I’m starting with Custard Apples (aka the Buddha’s Head Fruit) because they have such a weird name!

Despite their weird name, they’re actually pretty common in many warmish climates (although this trip was the first time I had come across them). According to the all-knowing internet, you can find custard apples in countries like Spain, Peru, Taiwan, Australia, China, and many more.

What Are Custard Apples

What do custard apples look like? They’re a fairly large fruit (generally larger than your palm), and as you can see from the photo below, they’re green on the outside (white on the inside) and have large bumps on the skin.

what are custard apples and how do you eat them?

What are the different names for custard apples? Looking online, it seems that there are a ton of different names for custard apples! In Taiwan and China, it’s often called ????, which seems to roughly translate into “pineapple Buddha” (supposedly because it looks like a Buddha’s head and tastes like a pineapple). They’re also often referred to as Cherimoya or buddha’s head fruit in Asian countries.

custard apple buddha's head fruit chinese

In the Philippines, it’s called atis, and in Latin America, it may be known as anón, fruta do conde, grenadilla, etc. Even in English it has a ton of names – from sugar apple to atemoya to sweet sop as well as custard apple.

Are there different varieties of custard apples? According to this Australian website, there are 2 main varietals of custard apples – Pinks Mammoth and African Pride. I have to admit they look rather similar to me from the photos, but I believe the one I’ve been eating (and the one that’s shown in the photos in this post) is the African Pride varietal.

UPDATE: I’ve found a different varietal in Vancouver’s Granville Island Market. You can see from the photos below that they look slightly different from the ones above.

custard apple sugar apple

what are custard apples

How Do You Pick a Ripe Custard Apple?

Custard apples ripen in your home at room temperature, so you can buy an unripe one and let it ripen. However, if you’re looking for a ripe one to eat, then look for ones that are soft to the touch (but not too soft). Often there’s a slight darkening on the bumps. When very ripe, the bumps will come off easily with just a small amount of pressure, so be gentle when touching them!

How Do You Eat a Custard Apple?

The Pinks Mammoth varietal seems to have thicker skin that will just come off when you peel it gently leaving a custard-like milky-white interior which can be scooped out, and this blog has photos of that varietal.

The African Pride varietal I’ve been enjoying is a bit more solid in texture (although the skin is thinner and much softer too), and you can actually cut it with a knife into slices (see photo below).
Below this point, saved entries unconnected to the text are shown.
-- ==== Sys2Proof/Laws/Sends.lean ====
section
/-! SUPPORT. What an instruction leaves behind when its effect is a new group, with or without more of the module: the lemmas from which a statement in terms of Leaves and Waits follows. -/

namespace Sys2Proof.Machine

/-- An instruction that passes on. -/
theorem leaves_done (i : Instr) (f : Form) (s u w : State) (g : Group) (k : Nat → Lane → Lane)
    (hw : { u with groups := w.groups, cur := w.cur } = w) (ho : ∀ j, j ≠ s.cur.grp → u.group j = w.group j)
    (hg : { u.group s.cur.grp with lanes := g.lanes, v := g.v, s := g.s, run := g.run, why := g.why, stall := g.stall } = g)
    (hr : (u.group s.cur.grp).run = (s.group s.cur.grp).run)
    (hl : ∀ l, (u.group s.cur.grp).lane l = k l ((s.group s.cur.grp).lane l)) :
    Leaves (viewOf i f s) (finish (viewOf i f s) (.done u)) w g (fun l y => (viewOf i f s).on l (k l y)) := by
  have hf := finish_done_group i f s u
  have ha := finish_done_apart' i f s u
  obtain ⟨ls, hu⟩ := Group.updLanes_rest (u.group s.cur.grp) s.cur.path (fun y => { y with pc := (viewOf i f s).next })
  refine ⟨?_, ?_, ?_, ?_, ?_⟩
  · exact (congrArg (fun z : State => { z with groups := w.groups, cur := w.cur }) ha.rest).trans hw
  · intro j hj
    rw [viewOf_gk] at hj
    rw [ha.others j hj, ho j hj]
  · rw [viewOf_gk, hf, hu]; exact hg
  · intro l
    have hlane : ((finish (viewOf i f s) (.done u)).group s.cur.grp).lane l =
        ((u.group s.cur.grp).updLanes s.cur.path (fun y => { y with pc := (viewOf i f s).next })).lane l := by rw [hf]; rfl
    rw [viewOf_gk, hlane, Group.updLanes_lane, hl]
    rfl
  · rw [viewOf_gk, hf]; simp only [hr, viewOf_g]

/-- The registers after an instruction that ends in `u` are those of `u`. -/
theorem keeps_done (i : Instr) (f : Form) (s u : State) (dv : Nat → Nat → Prop) (ds dm dj : Nat → Prop)
    (hv : ∀ r l, l < 32 → ¬ dv r l → (u.group s.cur.grp).vreg r l = (viewOf i f s).marked.vreg r l)
    (hs : ∀ r, ¬ ds r → (u.group s.cur.grp).sreg r = (viewOf i f s).marked.sreg r)
    (hm : ∀ r, ¬ dm r → (u.group s.cur.grp).mreg r = (s.group s.cur.grp).mreg r)
    (hj : ∀ r, ¬ dj r → (u.group s.cur.grp).jreg r = (s.group s.cur.grp).jreg r) :
    Keeps dv ds dm dj (viewOf i f s) (finish (viewOf i f s) (.done u)) := by
  obtain ⟨ev, es, em, ej, _, _, ec⟩ := finish_done_regs i f s u
  refine ⟨?_, ?_, ?_, ?_⟩
  · intro r l hl hn; rw [viewOf_gk, ev]; exact hv r l hl hn
  · intro r hn; rw [viewOf_gk, es]; exact hs r hn
  · intro r hn; rw [viewOf_gk, mreg_of _ _ em ec r]; exact hm r hn
  · intro r hn; rw [viewOf_gk, ej]; exact hj r hn

/-- An instruction whose effect is a new group, and nothing else of the module. -/
theorem leaves_put (i : Instr) (f : Form) (s : State) (g' g : Group) (k : Nat → Lane → Lane) (dv : Nat → Nat → Prop)
    (ds dm dj : Nat → Prop)
    (hg : { g' with lanes := g.lanes, v := g.v, s := g.s, run := g.run, why := g.why, stall := g.stall } = g)
    (hr : g'.run = (s.group s.cur.grp).run) (hl : ∀ l, g'.lane l = k l ((s.group s.cur.grp).lane l))
    (hv : ∀ r l, l < 32 → ¬ dv r l → g'.vreg r l = (viewOf i f s).marked.vreg r l)
    (hs : ∀ r, ¬ ds r → g'.sreg r = (viewOf i f s).marked.sreg r)
    (hm : ∀ r, ¬ dm r → g'.mreg r = (s.group s.cur.grp).mreg r)
    (hj : ∀ r, ¬ dj r → g'.jreg r = (s.group s.cur.grp).jreg r) :
    Leaves (viewOf i f s) (finish (viewOf i f s) (.done ((viewOf i f s).put g'))) s g
      (fun l y => (viewOf i f s).on l (k l y)) ∧
    Keeps dv ds dm dj (viewOf i f s) (finish (viewOf i f s) (.done ((viewOf i f s).put g'))) := by
  have ha := put_apart i f s g'
  have hp := put_group i f s g'
  refine ⟨leaves_done i f s _ s g k ha.rest ha.others ?_ ?_ ?_, keeps_done i f s _ dv ds dm dj ?_ ?_ ?_ ?_⟩ <;> rw [hp] <;> assumption

/-- The lanes of a marked group are those of the group. -/
@[simp] theorem marked_lane (x : View) (l : Nat) : x.marked.lane l = x.g.lane l := by
  obtain ⟨v, s, h⟩ := x.marked_rest
  rw [h]; rfl

theorem mreg_congr (g h : Group) (hm : h.m = g.m) (hc : ∀ l, (h.lane l).cond = (g.lane l).cond) (r : Nat) : h.mreg r = g.mreg r :=
  mreg_of _ _ (fun _ => by rw [hm]) hc r

-- DEMOTION
theorem Group.demoteTo_lane (g : Group) (n : Nat) (m : Mask) (l : Nat) :
    (g.demoteTo n m).lane l = if maskBit (g.segmentsOf m) l then { g.lane l with standing := n } else g.lane l :=
  Group.updLanes_lane _ _ _ _

theorem Group.demoteTo_rest (g : Group) (n : Nat) (m : Mask) : ∃ la, g.demoteTo n m = { g with lanes := la } :=
  Group.updLanes_rest _ _ _

end Sys2Proof.Machine
end

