-- ==== Sys2Proof/Tests/Slice0.lean ====
section
/-! SUPPORT. Tests: words of the spec decoded and run, ill-formed terms refused, and for every statement that has hypotheses a state and operands that meet them. -/

namespace Sys2Proof.Tests

open Sys2Proof Sys2Proof.Machine Sys2Proof.Claims

-- THE STATES OF THE TESTS
/-- The key of the placed group, of its team, and the module about to run a placed word. -/
def tk0 : Nat := teamKey 1 0
def g0 : Nat := groupKey tk0 0

/-- The placed group about to issue on all its lanes, after `h`. -/
def stage (h : Group → Group) : State :=
  ((State.reset.withFetchWord 64 0).updGroup g0 h).focus g0 (BitVec.allOnes 32) 0x10000 0 Group.none

/-- The group after one step that runs a word. -/
def ran (nbits w : Nat) (h : Group → Group) : Group :=
  match step ((State.reset.withFetchWord nbits w).updGroup g0 h) with
  | .next t => t.group g0
  | _ => Group.none

/-- An instruction is legal and passes the shared checks. -/
abbrev Runs (i : Instr) (f : Form) (s : State) : Prop := i.wellFormed = true ∧ Clear i f s

def sr (o : Opnd) : Src := { unused with op := o }
def bin (t : Ty) : Form := { blank with d := .v 8, a := sr (.v 4), b := sr (.v 6), ty := t }
def un (t : Ty) : Form := { blank with d := .v 8, a := sr (.v 4), ty := t }
def ter (t : Ty) : Form := { bin t with len := .l96, c := sr (.v 2) }
def nil : Form := blank
def plain : State := stage id

-- WITNESSES: COMPUTE
theorem witness_IntegerInstructionsOnNumbers : ∀ p ∈ intRows, ∃ f ∈ [un .i32, bin .i32, ter .i32], Runs (p.1 f) f plain := by decide
theorem witness_ByteInstructionsWriteTheirResult : ∀ p ∈ byteRows, Runs (p.1 (ter .n32)) (ter .n32) plain := by decide
def fSel : Form := { bin .i32 with len := .l96, c := sr (.m 1) }
theorem witness_SelectAddressExtendAndNop : Runs (.sel fSel) fSel plain ∧ Runs (.lea (bin .n64)) (bin .n64) plain ∧
    Runs (.sext (un .i32)) (un .i32) plain ∧ Runs (.zext (un .n32)) (un .n32) plain ∧ Runs (.nop nil) nil plain := by decide
theorem witness_FloatingInstructionsOfF32 : (∀ p ∈ fpRows, ∃ f ∈ [un .f32, bin .f32, ter .f32], Runs (p.1 f) f plain) ∧
    ∀ p ∈ integralRows, Runs (p.1 (un .f32)) (un .f32) plain := by decide
def fClass : Form := { bin .f32 with d := .m 1 }
theorem witness_LdexpAndClass : Runs (.ldexp (bin .f32)) (bin .f32) plain ∧ Runs (.classF fClass) fClass plain := by decide
theorem witness_PackedInstructionsOnElements : ∀ p ∈ packRows, ∃ f ∈ [bin .bf16, ter .bf16], Runs (p.1 f) f plain := by decide
theorem witness_PackedDotProduct : Runs (.pdot (ter .e4m3)) (ter .e4m3) plain ∧ Runs (.pdot (bin .i8)) (bin .i8) plain := by decide
def fCmp : Form := { bin .i32 with d := .m 1, fn := 2 }
theorem witness_CompareWritesAMask : Runs (.cmp fCmp) fCmp plain ∧ Runs (.cmp { fCmp with ty := .f32 }) { fCmp with ty := .f32 } plain := by decide
def fMask : Form := { blank with d := .m 1, a := sr (.m 2), b := sr (.m 3) }
def fMask1 : Form := { blank with d := .m 1, a := sr (.m 2) }
def fMaskS : Form := { blank with d := .s 1, a := sr (.m 2) }
theorem witness_MaskInstructions : (∀ p ∈ maskRows, ∃ f ∈ [fMask, fMask1], Runs (p.1 f) f plain) ∧ Runs (.mpopc fMaskS) fMaskS plain ∧
    Runs (.mffs fMaskS) fMaskS plain ∧ Runs (.vote fMaskS) fMaskS plain ∧ Runs (.vote { fMask1 with fn := 2 }) { fMask1 with fn := 2 } plain ∧
    Runs (.vote { fMaskS with fn := 1, b := sr .imm, x6 := 1 }) { fMaskS with fn := 1, b := sr .imm, x6 := 1 } plain := by decide
def fBcast : Form := { blank with d := .v 8, a := sr (.v 4), b := sr .imm, x6 := 31, ty := .n32 }
theorem witness_ShuffleAndBroadcast : Runs (.shfl (bin .n32)) (bin .n32) plain ∧ Runs (.bcast fBcast) fBcast plain := by decide
theorem witness_ReductionsByTheFixedTree : Runs (.lred (un .f32)) (un .f32) plain ∧ Runs (.lscan { un .n32 with fn := 8, x6 := 0x28 })
    { un .n32 with fn := 8, x6 := 0x28 } plain := by decide
def fStat : Form := { blank with d := .v 8, a := sr (.v 4), b := sr (.v 12), ty := .f32 }
theorem witness_StatisticsInstructions : Runs (.supd fStat) fStat plain ∧ Runs (.smrg fStat) fStat plain ∧ Runs (.sred (un .f32)) (un .f32) plain ∧
    Runs (.sfin fStat) fStat plain := by decide
def fCvt : Form := { blank with fn := 4, d := .v 12, a := sr (.v 8), ty := .e4m3 }
theorem witness_ConversionOfEachElement : Runs (.cvt fCvt) fCvt plain ∧ Runs (.cvt { fCvt with d := .s 1, a := sr (.s 2), ty := .i64 })
    { fCvt with d := .s 1, a := sr (.s 2), ty := .i64 } plain := by decide
theorem witness_MicroscalingInstructions : Runs (.mxq (un .e4m3)) (un .e4m3) plain ∧ Runs (.mxdq (un .e4m3)) (un .e4m3) plain := by decide
def fRnd : Form := { blank with d := .v 8, a := sr (.s 2), b := sr (.v 4), ty := .n64 }
theorem witness_RandomNumbers : Runs (.rnd fRnd) fRnd plain ∧ Runs (.rnd { fRnd with fn := 1, ty := .f32 }) { fRnd with fn := 1, ty := .f32 } plain ∧
    Runs (.rnd { fRnd with len := .l96, fn := 2, d := .m 1, ty := .n32, c := sr .imm, ext := 0x40000 })
      { fRnd with len := .l96, fn := 2, d := .m 1, ty := .n32, c := sr .imm, ext := 0x40000 } plain := by decide
def fSfq : Form := { blank with fn := 1, d := .v 2, a := sr (.v 3), b := sr (.s 4), ty := .f32 }
theorem witness_SpecialFunctionRequest :
    let x := viewOf (.sfq fSfq) fSfq plain
    Runs (.sfq fSfq) fSfq plain ∧ awaits (2 ^ (x.g.sfcnt % 16)) x.g = false ∧
      plain.queueUse x.gk + (x.g.tokens.filter (·.num != x.g.sfcnt % 16)).length < 16 ∧ x.act ≠ 0 := by decide
def fSfw : Form := { blank with fn := 2 }
theorem witness_SpecialFunctionWait : ∃ f ∈ [fSfw, { fSfw with a := sr .imm }, { fSfw with a := sr .imm, ty := .n32 }],
    Runs (.sfw f) f plain ∧ awaits (2 ^ 16 - 1) (plain.group g0) = false := by decide
def tok0 : Token := { num := 3, lanes := 5, dst := .v 2, fn := 1, args := [(0, 0x3F800000), (2, 0x40000000)], arrived := true }
theorem witness_TokenRetires : ∀ l, 32 ≤ l → maskBit tok0.lanes l = false := by intro l h; exact BitVec.getLsbD_of_ge _ _ h

-- WITNESSES: CONTROL AND LIMBS
def fBr : Form := { blank with len := .l96, ext := 0xFFFFC }
def fBrx : Form := { blank with a := sr (.s 4), ty := .n64 }
/-- The bound group, segments of two lanes. -/
def bound : State := stage fun g => { g with binding := 2 }
theorem witness_Branches : Runs (.br fBr) fBr plain ∧ Runs (.brx fBrx) fBrx bound ∧
    ∀ l, l < 32 → ∀ k, k < 32 → regTo (viewOf (.brx fBrx) fBrx bound) k = regTo (viewOf (.brx fBrx) fBrx bound) l := by decide
/-- Lane 0 a number of calls deep. -/
def deep (n : Nat) : State := stage fun g => g.updLanes 1 fun y => { y with stack := List.replicate n 0x10008 }
def deep1 (n : Nat) : State := stage fun g => (g.setM 1 1).updLanes 1 fun y => { y with stack := List.replicate n 0x10008 }
def nil1 : Form := { nil with g := 1 }
theorem witness_CallsAndReturns : Runs (.call fBr) fBr (deep 31) ∧ Runs (.callx fBrx) fBrx (deep 31) ∧ Runs (.ret nil1) nil1 (deep1 1) ∧
    (((deep 31).group g0).lane 0).stack.length = 31 ∧ (viewOf (.ret nil1) nil1 (deep1 1)).act = 1 ∧ (((deep1 1).group g0).lane 0).stack ≠ [] := by decide
theorem witness_ExitEndsLanes : Runs (.exit nil) nil plain := by decide
def fSleep : Form := { blank with a := sr .imm, ty := .n32, x6 := 40 }
theorem witness_SleepingLanes : Runs (.sleep fSleep) fSleep plain ∧ Runs (.sleep { fSleep with x6 := 0 }) { fSleep with x6 := 0 } plain := by decide
theorem witness_YieldEndsTheRun : Runs (.yield nil) nil plain ∧ Runs (.yield { nil with g := 1 }) { nil with g := 1 } plain ∧
    (viewOf (.yield { nil with g := 1 }) { nil with g := 1 } plain).act = 0 := by decide
def fJset : Form := { blank with d := .j 1, a := sr (.m 0) }
def fJoin : Form := { blank with a := sr (.j 1) }
theorem witness_RejoinMasks : Runs (.jset fJset) fJset plain ∧ Runs (.join fJoin) fJoin plain := by decide
def fBind : Form := { blank with a := sr .imm, x6 := 8 }
theorem witness_Binding : Runs (.bind fBind) fBind plain ∧ (plain.group g0).live = BitVec.allOnes 32 ∧ plain.cur.path = BitVec.allOnes 32 ∧
    (viewOf (.bind fBind) fBind plain).act = BitVec.allOnes 32 ∧ fBind.x6.toNat ∈ [2, 4, 8, 16, 32] ∧
    Runs (.unbind nil) nil bound ∧ (viewOf (.unbind nil) nil bound).act = (bound.group g0).live := by decide
def fLimb : Form := { blank with fn := 1, d := .v 3, a := sr (.v 1), b := sr (.v 2), ty := .n32 }
def fLimb1 : Form := { fLimb with b := unused }
def fLmac : Form := { fLimb with len := .l96, c := sr (.v 5) }
theorem witness_LimbInstructions : (∀ p ∈ limbRows, ∃ f ∈ [fLimb, fLimb1, fLmac], Runs (p.1 f) f bound) ∧ Runs (.lshr fLimb) fLimb bound ∧
    Runs (.lmov { fLimb1 with fn := 0 }) { fLimb1 with fn := 0 } bound ∧ Runs (.lcmp { fLimb with d := .m 1 }) { fLimb with d := .m 1 } bound ∧
    ∀ b ∈ (viewOf (.ladd { fLimb with fn := 9 }) { fLimb with fn := 9 } bound).segs, leaves (viewOf (.ladd { fLimb with fn := 9 }) { fLimb with fn := 9 } bound)
      (limbVal (viewOf (.ladd { fLimb with fn := 9 }) { fLimb with fn := 9 } bound) fLimb.a b) = false := by decide

-- WITNESSES: MEMORY
theorem witness_NoActingLaneNoEffect : ∀ p ∈ [Instr.addInt, .br, .ld, .flag], let f := { bin .i32 with g := 1 }
    Clear (p f) f plain ∧ (viewOf (p f) f plain).act = 0 := by decide
/-- A descriptor: space, width code and offset (R27). -/
def at_ (sp w off : Nat) : DWord := BitVec.ofNat 64 (sp * 2 ^ 62 + w * 2 ^ 59 + off)
def fMem (d : Opnd) (off : Nat) : Form := { blank with len := .l128, d := d, a := sr .zero, b := sr .zero, ty := .n32, ext := at_ 0 2 off }
theorem witness_AccessChecksInTheirOrder :
    let g := plain.group g0
    let acc : Acc := { space := 0, bits := 32, sw := 0, write := false, atomic := false, stamped := false, kind := 1 }
    (∃ ls, accessAll plain g acc [(0, 4092)] = .locs ls) ∧ accessAll plain g acc [(0, 4), (3, 4096), (5, 2)] = .trap trapMisalign 2 5 := ⟨⟨_, rfl⟩, rfl⟩
/-- A load of the last word of the window through an s register, and through a v register in lane 0. -/
def fLd : Form := fMem (.s 1) 4092
theorem witness_LoadsAndGathers : Runs (.ld fLd) fLd plain ∧ ∃ ls, Finds (viewOf (.ld fLd) fLd plain) (accFor (viewOf (.ld fLd) fLd plain) 32 false false)
    (accesses (viewOf (.ld fLd) fLd plain)) 1 true ls := ⟨by decide, _, by decide, rfl, rfl, by decide, by decide, by decide⟩
def fGld : Form := { blank with len := .l128, d := .v 8, a := sr (.s 2), b := sr (.v 4), ty := .n32, ext := at_ 0 2 0 }
/-- Lane 0 alone is admitted by m1; the table has 8 words. -/
def oneLane (h : Group → Group) : State := stage fun g => h ((g.setM 1 1).setS 3 8)
def fGld1 : Form := { fGld with g := 1 }
theorem witness_LoadsAndGathers_gather : Runs (.gld fGld1) fGld1 (oneLane id) ∧ Indexed (viewOf (.gld fGld1) fGld1 (oneLane id)) (oneLane id) [(0, 0)] ∧
    ∃ ls, Finds (viewOf (.gld fGld1) fGld1 (oneLane id)) (accFor (viewOf (.gld fGld1) fGld1 (oneLane id)) 32 false false)
      (elements (viewOf (.gld fGld1) fGld1 (oneLane id)) [(0, 0)]) 1 true ls :=
  ⟨by decide, ⟨rfl, rfl⟩, _, by decide, rfl, rfl, by decide, by decide, by decide⟩
theorem witness_StoresOfTheLanes : Runs (.st fLd) fLd plain ∧ RoomFor (viewOf (.st fLd) fLd plain) 37 ∧
    ∃ ls, Finds (viewOf (.st fLd) fLd plain) (accFor (viewOf (.st fLd) fLd plain) 32 true false) (accesses (viewOf (.st fLd) fLd plain)) 2 false ls :=
  ⟨by decide, fun h => absurd h (by decide), _, by decide, rfl, rfl, by decide, by decide, by decide⟩
theorem witness_StoresOfTheLanes_scatter : Runs (.sct fGld1) fGld1 (oneLane id) ∧ Indexed (viewOf (.sct fGld1) fGld1 (oneLane id)) (oneLane id) [(0, 0)] ∧
    ∃ ls, Finds (viewOf (.sct fGld1) fGld1 (oneLane id)) (accFor (viewOf (.sct fGld1) fGld1 (oneLane id)) 32 true false)
      (elements (viewOf (.sct fGld1) fGld1 (oneLane id)) [(0, 0)]) 2 false ls :=
  ⟨by decide, ⟨rfl, rfl⟩, _, by decide, rfl, rfl, by decide, by decide, by decide⟩
theorem witness_HighestLaneKeepsABit : ([[], []] : List (List ByteWrite))[1]? = some [] := rfl
def fAt (d : Opnd) : Form := fMem d 64
theorem witness_AtomicsAndReductions :
    Runs (.atom (fAt (.s 2))) (fAt (.s 2)) plain ∧ Runs (.red (fAt (.s 2))) (fAt (.s 2)) plain ∧ Runs (.cas (fAt (.s 2))) (fAt (.s 2)) plain ∧
    Staged (viewOf (.atom (fAt (.s 2))) (fAt (.s 2)) plain) = false ∧
    (∃ ls, Finds (viewOf (.atom (fAt (.s 2))) (fAt (.s 2)) plain) (accFor (viewOf (.atom (fAt (.s 2))) (fAt (.s 2)) plain) 32 true true)
      (accesses (viewOf (.atom (fAt (.s 2))) (fAt (.s 2)) plain)) 3 true ls) ∧
    ∃ ls, Finds (viewOf (.red (fAt (.s 2))) (fAt (.s 2)) plain) (accFor (viewOf (.red (fAt (.s 2))) (fAt (.s 2)) plain) 32 true true)
      (accesses (viewOf (.red (fAt (.s 2))) (fAt (.s 2)) plain)) 2 false ls :=
  ⟨by decide, by decide, by decide, by decide, ⟨_, by decide, rfl, rfl, by decide, by decide, by decide⟩, ⟨_, by decide, rfl, rfl, by decide, by decide, by decide⟩⟩
/-- The same module with pages 0 to 1 of context 0 mapped for plain access by core 0's buffer. -/
def mapped (s : State) : State :=
  s.updCore 0 fun c => { c with tlb := [{ ctx := 0, page := 2, tr := { addr := 0x20000, bf := false, stmp := false, x := false, w := true, basic := false } }] }
def inDet (s : State) : State := s.updLaunch 1 fun l => { l with r := { l.r with flags := 1 } }
def fG (d : Opnd) : Form := { fMem d 0x20000 with ext := at_ 2 2 0x20000 }
def fMs : Form := { fG (.v 8) with g := 1 }
theorem witness_AtomicsAndReductions_msred : Runs (.msred fMs) fMs (mapped (oneLane id)) ∧
    (∃ ls, accessAll (mapped (oneLane id)) ((mapped (oneLane id)).group g0) (accFor (viewOf (.msred fMs) fMs (mapped (oneLane id))) 32 true true)
      (accesses (viewOf (.msred fMs) fMs (mapped (oneLane id)))) = .locs ls) ∧
    (viewOf (.msred fMs) fMs (mapped (oneLane id))).act ≠ 0 := ⟨by decide, ⟨_, rfl⟩, by decide⟩
/-- A deterministic launch whose group owns a share of reserved values. -/
def sharing : State := (inDet (mapped plain)).updLaunch 1 fun l => { l with one := some 4 }
theorem witness_ReservedValues : Runs (.atom (fG (.s 2))) (fG (.s 2)) sharing ∧ Staged (viewOf (.atom (fG (.s 2))) (fG (.s 2)) sharing) = true ∧
    ∃ ls, Finds (viewOf (.atom (fG (.s 2))) (fG (.s 2)) sharing) (accFor (viewOf (.atom (fG (.s 2))) (fG (.s 2)) sharing) 32 true true)
      (accesses (viewOf (.atom (fG (.s 2))) (fG (.s 2)) sharing)) 3 true ls :=
  ⟨by decide, by decide, ⟨_, by decide, rfl, rfl, by decide, by decide, by decide⟩⟩
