-- ==== Sys2Proof/Laws/PerInstr.lean ====
section
/-! SUPPORT. Statements made per command: the encoding of every well-formed command carries its OPC in [31:30] (30_encoding R51). -/

namespace Sys2Proof.Laws.OpcodeField

/-- OPC of the encoded command is the command's opcode. -/
def Statement (i : Instr) : Prop := i.wf = true → (opcField (encode i)).toNat = i.opc

theorem opcField_append (k : Nat) (l : BitVec 30) (hk : k < 4) : (opcField (BitVec.ofNat 2 k ++ l)).toNat = k := by
  rw [opcField, BitVec.extractLsb'_append_eq_left, BitVec.toNat_ofNat]
  exact Nat.mod_eq_of_lt hk

theorem loadgen (len : Nat) : Statement (.loadgen len) := fun _ => opcField_append 0 _ (by omega)

theorem degree : Statement .degree := fun _ => opcField_append 1 _ (by omega)

theorem compute (len : Nat) : Statement (.compute len) := fun _ => opcField_append 2 _ (by omega)

theorem verify (len : Nat) : Statement (.verify len) := fun _ => opcField_append 3 _ (by omega)

end Sys2Proof.Laws.OpcodeField
end

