-- ==== Sys2Proof/Tests/Slice0.lean ====
section
/-! SUPPORT. Own tests: ill-formed terms the checks refuse, worked vectors of 95_test_vectors (one step each), and for every
statement with hypotheses a concrete state and operands that meet them, at the boundaries of its clauses. -/

namespace Sys2Proof.Tests

open Sys2Proof Sys2Proof.Machine

/-! ## Helpers -/

/-- A bit sequence from digits. -/
def bs (l : List Nat) : BitSeq := l.map (fun n => n == 1)

/-- The smallest legal capacity (R4): RMAX = 16, LMAX = 17. -/
def small : Config := { rmax := 16, lmax := 17 }

/-- An engine right after reset. -/
def fresh : State := State.resetWith small

/-- An idle engine with a generator loaded. -/
def loaded (g : BitSeq) : State := { fresh with gen := g, r := g.length - 1, gv := true }

/-- A scan in progress. -/
def scanning (g b : BitSeq) (npos pos : Nat) (op : ScanOp) : State :=
  { loaded g with buf := b, len := b.length, npos := npos, pos := pos, ph := .scan, opl := op }

/-- An engine to which one command frame has been delivered. -/
def given (s : State) (i : Instr) (d : BitSeq) : State := s.deliver { instr := i, data := d }

/-- The state a step answers, if it answers one. -/
def after : Result → Option State
  | .next s => some s
  | .fault _ => none
  | .refused _ => none

/-- `10011`, `1`, `10`, `1011` and the sixteen-bit generator of vector V56. -/
def g4 : BitSeq := bs [1, 0, 0, 1, 1]
def g0 : BitSeq := bs [1]
def g1 : BitSeq := bs [1, 0]
def g3 : BitSeq := bs [1, 0, 1, 1]
def g16 : BitSeq := bs [1, 0, 0, 1, 1, 0, 0, 0, 0, 0, 0, 0, 1, 0, 0, 0, 1]

theorem presents_of {s : State} {d rest : BitSeq} (h : s.ph = .idle ∧ s.pend = none ∧ s.din = d ++ rest) :
    s.Presents d rest := ⟨h.1, h.2.1, h.2.2⟩

/-- The invariant from finitely many checks, for a state with no waiting response. -/
theorem inv_of {s : State}
    (h : (s.cfg.wf = true ∧ s.memWf = true ∧ s.r ≤ s.cfg.rmax ∧ (s.gv = true → s.r + 1 ≤ s.gen.length) ∧
      (s.gv = true → s.gen.head? = some true) ∧ (s.gv = false → s.r = 0)) ∧
      (s.pos ≤ s.npos ∧ s.npos ≤ s.len ∧ s.len ≤ s.cfg.lmax) ∧
      ((s.ph = .scan → s.gv = true) ∧ (s.ph = .scan → s.npos + s.r = s.len) ∧ (s.ph = .scan → s.len ≤ s.buf.length) ∧
      (s.ph = .scan → ∀ a, a < s.pos → s.buf[a]? = some false)) ∧ s.pend = none) : s.Inv := by
  obtain ⟨⟨h1, h2, h3, h4, h5, h6⟩, ⟨h7, h8, h9⟩, ⟨h10, h11, h12, h13⟩, h14⟩ := h
  exact ⟨h1, h2, h3, h4, h5, h6, h7, h8, h9, h10, h11, h12, h13, fun _ => h14, fun m hm => by simp [h14] at hm⟩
This varietal also has large black seeds inside, but they’re pretty easy to dig out and remove.

what are custard apples and how do you eat them?

What Does a Custard Apple Taste Like?

The first thought that went through my head when I tasted a custard apple for the first time was: “OMG, this is soooo sweet!” and I guess that’s why “sugar” and “sweet” feature in some of its English names!

The texture of the African Pride varietal I’ve been eating (Jeremy and I have been sharing one a day) is a little bit like a papaya or melon, and the taste reminds me a little bit like a super-sweet pear or apple.

I’ve found custard apples to be a great after-dinner dessert, and they’re so big that sharing one fruit between two people is more than enough!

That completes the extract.